Book Review: Beyond the Sling, by Mayim Bialik
Mayim Bialik is a neuroscientist, an actress, and with this book a real spokesperson for Attachment Parenting. If you imagine a spectrum with absolutely routine-focused, parent-led families at one end, and completely baby-led, bed-sharing, nappy-free families at the other end, then Bialik is telling a story set right at the tip of the baby-led end of that spectrum. The title “Beyond the sling” tells us just how far along it is.
As she tells us at the start, this is not a quick-fix parenting manual. Although she clearly is writing about what, in her view, is the best way to parent, she delivers most of this through anecdotes about her own family. I spoke to a new mother recently who liked that because it gave her a new perspective to think about, rather than telling her what to do.
Attachment Parenting considers parenting to be “the most natural and instinctual event on the planet.” (p11), fostering respectful and loving relationships between parent and child, and ensuring a securely attached, happy individual. Bialik argues that this process is innate and this outcome biologically inevitable, and devotes one chapter to explaining some very basic science behind attachment theory.

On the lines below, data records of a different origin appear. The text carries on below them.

/-- The state after an error of code `c`: STATUS.ERR becomes `c` if it was 0, and all else is as before (R214). -/
def withError (s : State) (c : BitVec 2) : State := { s with err := if s.err = 0 then c else s.err }

/-- The words of an opcode are the command `build` where `w & mask = pattern`, and every other word of that opcode raises
ILLEGAL_CMD (R90, R91). -/
def EncodedAs (pattern mask : Word) (build : Word → Instr) : Prop :=
  ∀ w : Word, w.toNat / 2 ^ 28 = pattern.toNat / 2 ^ 28 →
    (w &&& mask = pattern → decodeWord w = .ok (build w)) ∧
    (w &&& mask ≠ pattern → ∀ s, execWord w s = .next (withError s 1))

/-- Saturation to -32767..32767 (R8). -/
def saturated (v : Int) : Int := max (-32767) (min 32767 v)

/-- One filter stage's new integrator, from R160's formula: `I`, `x`, `c`. -/
def newIntegrator (i x c : Int) : Int := saturated (i + saturated (c * (x - Int.tdiv i 256)))

/-- The ROM byte that the interpolator gives of waveform `w` at a phase: fetched at `64 * w + k` and, in the second half
of the cycle, taken from 255 (R130 to R133). -/
def mirroredSample (s : State) (w : Byte) (ph : Nat) : Nat :=
  let p := ph / 512
  if p < 64 then (s.romByte (64 * w.toNat + p)).toNat else 255 - (s.romByte (64 * w.toNat + (127 - p))).toNat

/-- The interpolator's output at a phase, as a number (R135, R137). -/
def blendedSample (s : State) (ph : Nat) : Nat :=
  let f := (s.factorOf s.slot).toNat
  (mirroredSample s (s.leftOf s.slot) ph * (256 - f) + mirroredSample s (s.rightOf s.slot) ph * f) / 256

/-- What READ puts in RDATA for a selector, as a number below 2^32; none for a selector R188 does not list. -/
def readValue (s : State) (sel : Nat) : Option Nat :=
  if sel = 0x00 then some s.err.toNat
  else if sel = 0x01 then some s.phase.toNat
  else if sel = 0x02 then some s.phaseStep.toNat
  else if sel = 0x03 then some s.slot.val
  else if sel = 0x04 then some s.coef.toNat
  else if sel = 0x05 then some s.raw.toNat
  else if sel = 0x06 then some s.out.toNat
  else if sel = 0x07 then some (s.int1.toInt % 2 ^ 32).toNat
  else if sel = 0x08 then some (s.int2.toInt % 2 ^ 32).toNat
  else if sel = 0x09 then some s.count.toNat
  else if sel = 0x0A then some (61 + 2 ^ 8 * s.waveCount)
  else if h : 0x40 ≤ sel ∧ sel - 0x40 < 61 then
    let i : Fin 61 := ⟨sel - 0x40, h.2⟩
    some ((s.keyOf i).toNat * 2 ^ 24 + (s.leftOf i).toNat * 2 ^ 16 + (s.rightOf i).toNat * 2 ^ 8 + (s.factorOf i).toNat)
  else none

/-- The `match` and `mask` values of the ten rows of the opcode map (R90). -/
def opcodeRows : List (Word × Word) :=
  [ (0x00000000#32, 0xFFFFFFFF#32), (0x10000000#32, 0xFFFFFFFF#32), (0x20000000#32, 0xFFFF0000#32),
    (0x30000000#32, 0xFFFFFF00#32), (0x40000000#32, 0xFFFFFF00#32), (0x50000000#32, 0xF03E0000#32),
    (0x60000000#32, 0xF03FFF00#32), (0x70000000#32, 0xFFFFFF00#32), (0x80000000#32, 0xFFFFFFFF#32),
    (0x90000000#32, 0xFFFFFFFF#32) ]

/-- The error one command word raises on a block with `waveCount` waveforms, from the word's bits, in the order of R215: 1 for
a word that matches no row, 2 for WSLOT or WFACT with a slot field above 60, 3 for WSLOT with a waveform index outside the
ROM, 1 for READ with an unlisted selector (R210 to R212). -/
def errorOf (waveCount : Nat) (w : Word) : Option (BitVec 2) :=
  let op := w.toNat / 2 ^ 28
  let slot := w.toNat / 2 ^ 22 % 2 ^ 6
  let wl := w.toNat / 2 ^ 8 % 2 ^ 8
  let low := w.toNat % 2 ^ 8
  if opcodeRows.all (fun row => decide (w &&& row.2 ≠ row.1)) then some 1
  else if (op = 5 ∨ op = 6) ∧ 60 < slot then some 2
  else if op = 5 ∧ (waveCount ≤ wl ∨ waveCount ≤ low) then some 3
  else if op = 7 ∧ 0x0A < low ∧ (low < 0x40 ∨ 0x7C < low) then some 1
  else none

/-- What a TICK does, the interpolator's output at a phase given: the seven values it writes as numbers, and that nothing
else changes (R150, R160, R164, R166, R170). -/
def TickEffect (sampleAt : Nat → Nat) (s t : State) : Prop :=
  t.phase.toNat = (s.phase.toNat + s.phaseStep.toNat) % 65536 ∧
  t.raw.toNat = sampleAt t.phase.toNat ∧
  t.int1.toInt = newIntegrator s.int1.toInt (t.raw.toNat - 128) s.coef.toNat ∧
  t.int2.toInt = newIntegrator s.int2.toInt (Int.tdiv t.int1.toInt 256) s.coef.toNat ∧
  (t.out.toNat : Int) = max 0 (min 255 (Int.tdiv t.int2.toInt 256 + 128)) ∧
  t.count.toNat = (s.count.toNat + 1) % 2 ^ 32 ∧
  t.emitted = s.emitted ++ [t.out] ∧
  t = { s with phase := t.phase, raw := t.raw, int1 := t.int1, int2 := t.int2, out := t.out, count := t.count,
               emitted := t.emitted }

/-- The interpolator's output at a phase for the selected entry's stored bits and the bytes the ROM holds (R131 to R135). -/
def storedSample (s : State) (ph : Nat) : Nat :=
  let e : SlotEntry := s.table[s.slot]
  let p := ph / 512
  let k := if p < 64 then p else 127 - p
  let sample := fun (w : Byte) =>
    let a := (Memory.read s.rom (64 * w.toNat + k)).toNat
    if p < 64 then a else 255 - a
  (sample e.left.bits * (256 - e.factor.bits.toNat) + sample e.right.bits * e.factor.bits.toNat) / 256

/-- Pairs `(waveform_index, slot_position)` that the decoder takes and reads on after: each waveform is in the ROM and each
position is a slot before the terminating one (R112). -/
def GoodPairs (waveCount : Nat) (pairs : List (Byte × Byte)) : Prop :=
  ∀ q ∈ pairs, q.1.toNat < waveCount ∧ q.2.toNat < 60

/-- The last of the pairs at position `i` names the waveform `w` (R112). -/
def LastPairAt (pairs : List (Byte × Byte)) (i : Fin 61) (w : Byte) : Prop :=
  ∃ before after, pairs = before ++ (w, BitVec.ofNat 8 i.val) :: after ∧ ∀ q ∈ after, q.2 ≠ BitVec.ofNat 8 i.val

/-- A slot entry of a state holds, in written fields, the entry of a decoded table. -/
def HoldsEntry (e : SlotEntry) (d : HostSide.DecodedSlot) : Prop :=
  e = ⟨⟨d.key, true⟩, ⟨d.left, true⟩, ⟨d.right, true⟩, ⟨d.factor, true⟩⟩

end Sys2Proof.Claims

open Sys2Proof Sys2Proof.Machine Sys2Proof.HostSide Sys2Proof.Claims

/- Encoding -/

/-- R82, R83: every command decodes from its own word, alone and at the front of a byte stream, with every operand at
every value. -/
def Obligations.DecodeOfEncodeIsTheCommand : Prop :=
  ∀ (i : Instr) (rest : List Byte),
    decodeWord (encode i) = .ok i ∧ decodeBytes (encodeBytes i ++ rest) = .ok (i, rest)

/-- R80, R90: no two words decode to one command: the word of the command a word decodes to is that word. -/
def Obligations.EncodeOfDecodeIsTheWord : Prop :=
  ∀ (w : Word) (i : Instr), decodeWord w = .ok i → encode i = w

/-- R90: each row of the opcode map, with the fields of R81; a word that matches no row raises ILLEGAL_CMD. -/
def Obligations.OpcodeMapDecidesTheCommand : Prop :=
  ∀ w : Word,
    (w &&& 0xFFFFFFFF = 0x00000000 → decodeWord w = .ok .nop) ∧
    (w &&& 0xFFFFFFFF = 0x10000000 → decodeWord w = .ok .tick) ∧
    (w &&& 0xFFFF0000 = 0x20000000 → decodeWord w = .ok (.setstep (w.extractLsb' 0 16))) ∧
    (w &&& 0xFFFFFF00 = 0x30000000 → decodeWord w = .ok (.setslot (w.extractLsb' 0 8))) ∧
    (w &&& 0xFFFFFF00 = 0x40000000 → decodeWord w = .ok (.setcoef (w.extractLsb' 0 8))) ∧
    (w &&& 0xF03E0000 = 0x50000000 → decodeWord w =
      .ok (.wslot (w.extractLsb' 22 6) (w.extractLsb' 16 1) (w.extractLsb' 8 8) (w.extractLsb' 0 8))) ∧
    (w &&& 0xF03FFF00 = 0x60000000 → decodeWord w = .ok (.wfact (w.extractLsb' 22 6) (w.extractLsb' 0 8))) ∧
    (w &&& 0xFFFFFF00 = 0x70000000 → decodeWord w = .ok (.read (w.extractLsb' 0 8))) ∧
    (w &&& 0xFFFFFFFF = 0x80000000 → decodeWord w = .ok .clrerr) ∧
    (w &&& 0xFFFFFFFF = 0x90000000 → decodeWord w = .ok .srst) ∧
    ((∀ row ∈ opcodeRows, w &&& row.2 ≠ row.1) → ∀ s, execWord w s = .next (withError s 1))

/-- R96 (the spec's own inference): the nine encoding examples: the word the assembler gives for each line, and the
command that word decodes to. -/
def Obligations.EncodingExamples : Prop :=
  assembleWords "wslot 0, 1, 5, 5".toList = .ok [0x50010505] ∧ decodeWord 0x50010505 = .ok (.wslot 0 1 5 5) ∧
  assembleWords "wslot 30, 0, 5, 10".toList = .ok [0x5780050A] ∧ decodeWord 0x5780050A = .ok (.wslot 30 0 5 10) ∧
  assembleWords "wslot 60, 1, 10, 10".toList = .ok [0x5F010A0A] ∧ decodeWord 0x5F010A0A = .ok (.wslot 60 1 10 10) ∧
  assembleWords "wfact 30, 127".toList = .ok [0x6780007F] ∧ decodeWord 0x6780007F = .ok (.wfact 30 127) ∧
  assembleWords "setstep 0x4000".toList = .ok [0x20004000] ∧ decodeWord 0x20004000 = .ok (.setstep 0x4000) ∧
  assembleWords "setslot 30".toList = .ok [0x3000001E] ∧ decodeWord 0x3000001E = .ok (.setslot 30) ∧
  assembleWords "setcoef 255".toList = .ok [0x400000FF] ∧ decodeWord 0x400000FF = .ok (.setcoef 255) ∧
  assembleWords "read st30".toList = .ok [0x7000005E] ∧ decodeWord 0x7000005E = .ok (.read 0x5E) ∧
  assembleWords "read out".toList = .ok [0x70000006] ∧ decodeWord 0x70000006 = .ok (.read 0x06)

/-- R91: a word of opcode 0x0 to 0x9 with a 1 in a should-be-zero position of its format (R82) raises ILLEGAL_CMD and is
not executed. -/
def Obligations.ShouldBeZeroBitRaisesIllegalCmd : Prop :=
  ∀ (w : Word) (s : State),
    (w.extractLsb' 28 4 ∈ [0x0#4, 0x1#4, 0x8#4, 0x9#4] ∧ w.extractLsb' 0 28 ≠ 0) ∨
    (w.extractLsb' 28 4 = 0x2#4 ∧ w.extractLsb' 16 12 ≠ 0) ∨
    (w.extractLsb' 28 4 ∈ [0x3#4, 0x4#4, 0x7#4] ∧ w.extractLsb' 8 20 ≠ 0) ∨
    (w.extractLsb' 28 4 = 0x5#4 ∧ w.extractLsb' 17 5 ≠ 0) ∨
    (w.extractLsb' 28 4 = 0x6#4 ∧ w.extractLsb' 8 14 ≠ 0) →
    execWord w s = .next (withError s 1)

/-- R92: every word of a reserved opcode raises ILLEGAL_CMD, and the only word that does nothing in every state is the NOP
word 0. -/
def Obligations.ReservedOpcodesAreIllegalAndOnlyNopIsIdle : Prop :=
  (∀ (w : Word) (s : State), 10 ≤ (w.extractLsb' 28 4).toNat → execWord w s = .next (withError s 1)) ∧
  (∀ w : Word, (∀ s : State, execWord w s = .next s) ↔ w = 0)

/-- R94, R95: the assembler on the fieldless commands, on a comment, on the pseudo-instructions, and on operands that do
not fit their fields. -/
def Obligations.AssemblerExpandsAndRefuses : Prop :=
  assembleWords "nop".toList = .ok [0x00000000] ∧ assembleWords "tick ; one sample".toList = .ok [0x10000000] ∧
  assembleWords "clrerr".toList = .ok [0x80000000] ∧ assembleWords "srst".toList = .ok [0x90000000] ∧
  assembleWords "ldslot 3, 1, 2, 3, 200".toList = .ok [0x50C10203, 0x60C000C8] ∧
  assembleWords "keyslot 0, 5".toList = .ok [0x50010505, 0x60000000] ∧
  assembleWords "tickn 2".toList = .ok [0x10000000, 0x10000000] ∧ assembleWords "rdslot 30".toList = .ok [0x7000005E] ∧
  assembleWords "setslot 256".toList = .error .doesNotFit ∧ assembleWords "wslot 64, 0, 0, 0".toList = .error .doesNotFit

/-- R64: a byte transport of a word is little-endian, byte 0 holding bits [7:0], and the decoder of a byte stream reads it
so. -/
def Obligations.ByteTransportIsLittleEndian : Prop :=
  ∀ (w : Word) (rest : List Byte),
    wordBytes w = [w.extractLsb' 0 8, w.extractLsb' 8 8, w.extractLsb' 16 8, w.extractLsb' 24 8] ∧
    (∀ i, decodeWord w = .ok i → decodeBytes (wordBytes w ++ rest) = .ok (i, rest)) ∧
    (∀ e, decodeWord w = .error e → decodeBytes (wordBytes w ++ rest) = .error e)

/- Steps and runs -/

/-- R84, R85: when the host's next input is a word that decodes to a command, the step is exec of that command at the
state with the input taken; a word that is no command raises ILLEGAL_CMD; with no input the block keeps its state. -/
def Obligations.StepRunsTheDecodedCommand : Prop :=
  ∀ (s : State) (w : Word) (rest : List HostInput),
    (s.port = .command w :: rest →
      (∀ i, decodeWord w = .ok i → step s = exec i { s with port := rest }) ∧
      (∀ e, decodeWord w = .error e → step s = .next (withError { s with port := rest } 1))) ∧
    (s.port = [] → step s = .next s)

/-- R213, R216, R256: nothing stops the block: every step from every state answers a next state.
That a command which reads a field never written completes, with a free value, is the model's choice (log 3). -/
def Obligations.EveryStepAnswersANextState : Prop :=
  ∀ s : State, ∃ t, step s = .next t

/-- R68: a stream of command words runs one at a time in the host's order, each complete before the next: the machine's
run over the stream is the execution of its words one after another, and, for the words of commands, of the commands. -/
def Obligations.RunOfAStreamIsItsCommandsInOrder : Prop :=
  (∀ (ws : List Word) (s : State),
    Host.Core.run Sys2Proof.core ws.length (s.sending ws) = execWords ws { s with port := [] }) ∧
  (∀ (is : List Instr) (s : State), execWords (is.map encode) s = execAll is s)

/-- R20's column "written by", for the commands: which register each command may change. ROM and `WAVE_COUNT` are never
changed, and the host's stream is not touched by a command. -/
def Obligations.EachRegisterIsWrittenOnlyByItsCommands : Prop :=
  ∀ (i : Instr) (s t : State), exec i s = .next t →
    (i ≠ .tick → i ≠ .srst → t.phase = s.phase ∧ t.raw = s.raw ∧ t.out = s.out ∧ t.int1 = s.int1 ∧ t.int2 = s.int2 ∧
      t.count = s.count) ∧
    ((∀ v, i ≠ .setstep v) → t.phaseStep = s.phaseStep) ∧
    ((∀ v, i ≠ .setslot v) → t.slot = s.slot) ∧
    ((∀ v, i ≠ .setcoef v) → t.coef = s.coef) ∧
    ((∀ v, i ≠ .read v) → t.rdata = s.rdata) ∧
    ((∀ a b c d, i ≠ .wslot a b c d) → (∀ a b, i ≠ .wfact a b) → t.table = s.table) ∧
    (i ≠ .tick → t.emitted = s.emitted) ∧
    (i ≠ .clrerr → (∀ a b c d, i ≠ .wslot a b c d) → (∀ a b, i ≠ .wfact a b) → (∀ v, i ≠ .read v) → t.err = s.err) ∧
    t.rom = s.rom ∧ t.waveCount = s.waveCount ∧ t.port = s.port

This section was disappointingly thin on actual science.
Part Two of the book is entitled “What a baby needs,” and covers birth, breastfeeding, babywearing, bedsharing, and elimination communication, which she feels gave her a deep intuitive connection with her children. These chapters are mostly evidence-based, however they frame this style of parenting very much within the limitations of natural birth, exclusive breastfeeding, and easily cleanable floors, which I fear would make her exhortations inaccessible to many parents.
Part Three is about what babies don’t need, and while there is much to admire in keeping one’s home free of battery-operated toys, I absolutely cannot get behind her “informed decision” not to vaccinate her children, and feel that the resources offered to support this very brief section are rather one-sided.
The chapter on discipline gave me a lot to think about; I felt like I violently agreed or disagreed with every other paragraph. There is much clear and logical thinking about how to deal with behavioural matters, but many of the anecdotes about how she and her co-parent implement this thinking seem not to line up with the theory. I think that a child would understand “not for Miles” (p195) to mean exactly the same thing as “no,” but perhaps it depends on the parenting context. I feel like I must be missing some very subtle nuance here.
I would be unlikely to recommend this book to someone who hadn’t specifically asked for something on Attachment Parenting. I am uncomfortable with dogma at any end of the spectrum. Bialik states that “this is not a judgemental book,” nor is it one of those books that “make me feel that I am failing and inadequate,” (p13); and yet this is exactly how I felt reading it – and this is from the perspective of a straightforward birth, bedsharing, full term breastfeeding, and a pretty good grasp of brain development myself. When Bialik claims that she does not need to put her own needs on hold to parent in this extreme way, she also contradicts herself by repeatedly telling us how tired she is, but that it is the right thing to do. I think it would be okay to be honest about the amount of sacrifice needed to parent in this extreme way, and that there are parents who will choose it anyway, or moderate their approach to meet both their own needs, and those of their children.
Disclosure: I was sent a free review copy of Beyond The Sling by the publishers Pinter & Martin. You can currently buy it on their website for £6.99.